Me callo para dejarlo tragar ese bol de hiel, y lo traga, en silencio, al mismo tiempo que mi velado ultimátum.
– Bueno, te dejo. Cuento contigo para que le expliques la situación a Fulbert.
– Voy a ver lo que puedo hacer -dice Armand, tratando de volver a juntar alrededor de él, lo mejor posible, los jirones de su amor propio.
XII
La partida de Armand fue como una señal. De nuevo aparecieron las cabezas en la ventana. Un instante más tarde, todos los larroqueses invadieron la calle principal. En parte porque el pedazo de hogaza y de manteca que acababan de engullir les había devuelto un cierto vigor, y en parte también porque la derrota de Armand, observada desde detrás de los vidrios, había fortificado la moral, su actitud había cambiado. El miedo no había desaparecido del todo, lo comprobaba en las miradas furtivas lanzadas a Fabrelâtre y también por el hecho de que nadie comentaba la pelea ni se animaba a ir a dar una mano a Colin, ni siquiera acercarse a la carreta. Pero todos hablaban más alto, tenían el gesto más animado. Y se sentía en las miradas una excitación contenida. Subí los dos escalones del puesto de Lanouaille, golpeé las manos y dije bien fuerte:
– Tengo la intención, antes de llevarme las dos yeguas, de hacerles hacer algunos ejercicios de equitación en la explanada del castillo, para ablandarlas. En realidad, como hace mucho tiempo que no han sido montadas, me parece que va a haber jaleo. Si les interesa ¿quieren que le pida a Fulbert que les permita estar presentes?

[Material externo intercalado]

/-- What flash holds of the map. -/
def flashMap (f : Flash) (sn : Snapshot) : Mem Nat × List (Nat × Nat) := f.delta.foldl applyDelta (sn.map, sn.bridges)

/-- Two maps joined by the higher rank: entries made since BOOT stay. -/
def joinMaps (x y : Mem Nat) : Mem Nat :=
  y.foldl (fun m e => if rankOf (memRead 0 m e.1) < rankOf e.2 then memWrite 0 m e.1 e.2 else m) x

/-- The correction map, WORN_COUNT and VF_MAX_25 from the calibration and DVF in force. -/
def rebuild (s : State) : State :=
  let corr := buildCorr s.conv.cal s.rake.dvf
  { s with conv := { s.conv with corr := corr, ageing := ageingPoints s.conv.cal },
           rake := { s.rake with worn := wornCount corr, vfMax := vfMaxOf s.rake.map s.conv.cal.vfBase s.rake.dvf } }

/-- The restore completes (R315). DVF comes from the snapshot. -/
def restoreMap (s : State) : State :=
  let sn := bestSnapshot s.flash
  let dvf := sn.elim [] (·.dvf)
  let kept := decide (s.pwr.kept / 8 % 2 = 1)
  let res : Nat × Mem Nat × List (Nat × Nat) :=
    if kept then (0, s.rake.map, s.rake.bridges)
    else match sn with
      | some x =>
        let fb := flashMap s.flash x
        (1, joinMaps fb.1 s.rake.map, fb.2 ++ s.rake.bridges.filter fun e => !fb.2.contains e)
      | none => (2, s.rake.map, s.rake.bridges)
  let s := { s with rake := { s.rake with map := res.2.1, bridges := res.2.2, dvf := dvf, restored := true } }
  let s := record srcRake 0x0006 res.1 s
  let s := if s.conv.loaded then rebuild s else s
  s.rake.map.foldl (fun s e => checkThresholds e.1 s) s

/-! ### The precision sweep (R316 to R319) -/

/-- The input lay above or below the converter's range. -/
def isOut (x : Sample) : Bool := x.ovr || x.unr

/-- TAINT of consecutive samples: the `n` after each out-of-range one carry it, 2 on a single converter, 4 of an interleaved stream (14 R330);
`left` still do from before. -/
def taints (n : Nat) : Nat → List Sample → List Bool
  | _, [] => []
  | left, x :: xs => decide (0 < left) :: taints n (if isOut x then n else left - 1) xs

/-- Samples with their TAINT. -/
def withTaint (n : Nat) (l : List Sample) : List (Sample × Bool) := l.zip (taints n 0 l)

/-- Flags counted in CONV_STATUS. -/
def countFlags (taint ovr unr : Nat) (c : Converters) : Converters :=
  { c with tainted := (c.tainted + taint) % 4294967296, ovr := (c.ovr + ovr) % 4294967296, unr := (c.unr + unr) % 4294967296 }

/-- Samples with a flag, for the counters of CONV_STATUS. -/
def countSamples (n : Nat) (l : List Sample) (c : Converters) : Converters :=
  countFlags ((taints n 0 l).filter (·)).length (l.filter (·.ovr)).length (l.filter (·.unr)).length c

/-- A sample the converters can deliver: an out-of-range one has the code of its end (14 R330). -/
def sampleOk (x : Sample) : Bool :=
  decide (x.code < 4096) && (!x.ovr || decide (x.code = 4095)) && (!x.unr || decide (x.code = 0)) && !(x.ovr && x.unr)

/-- Pixels per sweep block, and the number of cursor positions. -/
def blockCols (s : State) : Nat := if hasConvB s then 64 else 32
def cursorEnd (s : State) : Nat := if hasConvB s then 20480 else 40960

/-- The converter that takes sample k: CONV_A and CONV_B in turn, CONV_A alone on -E. -/
def sweepConv (s : State) (k : Nat) : Conv := if hasConvB s && decide (k % 2 = 1) then .b else .a

/-- The sweep value of a pixel in 0.25 mV from its last four samples, each with its TAINT; none when it is lost (R316, R326). -/
def sweepValue (s : State) (samples : List (Sample × Bool)) : Option Int :=
  let used := (samples.zipIdx.drop 2).take 4
  if used.length < 4 ∨ used.any (fun e => isOut e.1.1 || e.1.2) then none
  else some ((used.foldl (fun (acc : Int) e =>
    acc + scaled s.conv.cal 0 (corrected s.conv.cal (sweepConv s e.2) (16 * (e.1.1.code : Nat) : Int))) 0 + 8) / 16)

/-- The new DVF of a pixel (R318); the division by 250 rounds down (log entry 15). -/
def newDvf (s : State) (p : Nat) (v : Int) : Nat :=
  let vf25 := v + (-vfTempco s.conv.cal) * (tLed s - 3200) / 32000
  let d := max (vf25 - 4 * (2400 + 4 * (memRead 0 s.conv.cal.vfBase p : Nat))) 0
  let old : Int := (memRead 0 s.rake.dvf p : Nat)
  (max 0 (min 65535 (old + (d - old + 4) / 8))).toNat

/-- One pixel of the block. -/
def sweepPixel (s : State) (e : List (Sample × Bool) × Nat) : State :=
  match sweepValue s e.1 with
  | none => { s with rake := { s.rake with skipped := incr32 s.rake.skipped } }
  | some v => { s with rake := { s.rake with dvf := memWrite 0 s.rake.dvf e.2 (newDvf s e.2 v) } }


/-- A precision sweep completes: the correction map follows DVF (R319). -/
def sweepDone (s : State) : State :=
  let old := s.conv.corr
  let s := rebuild { s with rake := { s.rake with sweeps := incr32 s.rake.sweeps } }
  record srcRake 0x0005 (sat16 (corrChanges old s.conv.corr)) s

/-- The cursor advances (R317). -/
def advanceCursor (s : State) : State :=
  if s.rake.cursor + 1 < cursorEnd s then { s with rake := { s.rake with cursor := s.rake.cursor + 1 } }
  else sweepDone { s with rake := { s.rake with cursor := 0 } }

/-- The reference of a converter is ready for a timed sequence (14 R328). -/
def convReady (s : State) : Conv → Bool
  | .a => s.conv.aWarm && s.conv.aReady
  | .b => !hasConvB s || (s.conv.bWarm && s.conv.bReady)

/-- A timed sequence finds a reference not ready (14 R328). -/
def refNotReady (s : State) : State :=
  let conv := if convReady s .a then 1 else 0
  let w := tsc s / 100000000
  let first := decide (s.conv.notReadyWindow ≠ some w)
  let s := { s with conv := { s.conv with notReady := incr32 s.conv.notReady, notReadyWindow := some w } }
  if first then record srcCal 0x0008 conv s else s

Todas las manos se levantan a la vez y hay una explosión de alegría que me sorprende. Aunque tenga el tiempo limitado me entretengo en observar este alborozo, a tal punto, en el fondo, lo encuentro lastimoso. La vida de los larroqueses es pues tan vacía y tan triste que la perspectiva de ver a alguien sobre un caballo los pone en tal estado… Siento en mi mano izquierda una manita tibia. Es Evelina. Me agacho.
– Ve a buscar a Cati a la carreta y dile que la espero en lo de su tío.
Espero que Fabrelâtre me dé la espalda y me voy a la casa del zapatero. Marcel llega unos minutos después. Él también está más alegre.